■ **Task brief**: Which lines of the records contain the word "splitBlocks"? Show each of them.

■ **Material provided**:
-- ==== Sys2Proof/Machine/Encoder.lean ====
section
/-! DEFINITION. The error-correction encoder and interleaver: RS_ENCODE (41_ec_encoder.md R89) and INTERLEAVE (R90). -/

namespace Sys2Proof.Machine

/-- The EC codewords of every block, block after block (R89). -/
def ecOfBlocks (row : BlockRow) (data : List Byte) : List Byte :=
  (splitBlocks row.lengths data).flatMap fun d => rsRemainder d row.e

/-- The body of RS_ENCODE (R89). Its check is s + (N1 + N2)·E = T(V), where s is the sum of the block lengths. -/
def bodyRsEncode (s : State) : BodyResult :=
  let row := s.row
  if row.lengths.sum + row.n * row.e = s.total then
    .done (s.storeBlock Config.ecbufBase (ecOfBlocks row s.dataCodewords))
  else .internal (opcode .rsEncode) (scrambleEc s.draws (row.n * row.e) (s.setDraws (s.draws + 1)))

/-- RS_ENCODE (R89): compute the error-correction codewords of every block. -/
def execRsEncode (s : State) : Host.Outcome State Fault Refusal := .next (command .rsEncode bodyRsEncode s)

/-- Codeword `i` of every block that has one, in block order (a column of R90). -/
def column (blocks : List (List Byte)) (i : Nat) : List Byte := blocks.filterMap fun d => d[i]?

/-- The interleaved stream (R90): the data columns 0 … max(k_b) − 1, then the EC columns 0 … E − 1. -/
def interleaveBlocks (row : BlockRow) (data ec : List Byte) : List Byte :=
  (List.range (row.lengths.foldl max 0)).flatMap (column (splitBlocks row.lengths data)) ++
    (List.range row.e).flatMap (column (splitBlocks (List.replicate row.n row.e) ec))

/-- The body of INTERLEAVE (R90). -/
def bodyInterleave (s : State) : BodyResult :=
  let stream := interleaveBlocks s.row s.dataCodewords s.ecCodewords
  if stream.length = s.total then .done (s.storeBlock Config.cwbufBase stream)
  else .internal (opcode .interleave) (scrambleCw s.draws s.total (s.setDraws (s.draws + 1)))

/-- INTERLEAVE (R90): merge the data and EC codewords of all blocks into one stream. -/
def execInterleave (s : State) : Host.Outcome State Fault Refusal := .next (command .interleave bodyInterleave s)

end Sys2Proof.Machine
end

■ **Expected answer**:
  (splitBlocks row.lengths data).flatMap fun d => rsRemainder d row.e
  (List.range (row.lengths.foldl max 0)).flatMap (column (splitBlocks row.lengths data)) ++
    (List.range row.e).flatMap (column (splitBlocks (List.replicate row.n row.e) ec))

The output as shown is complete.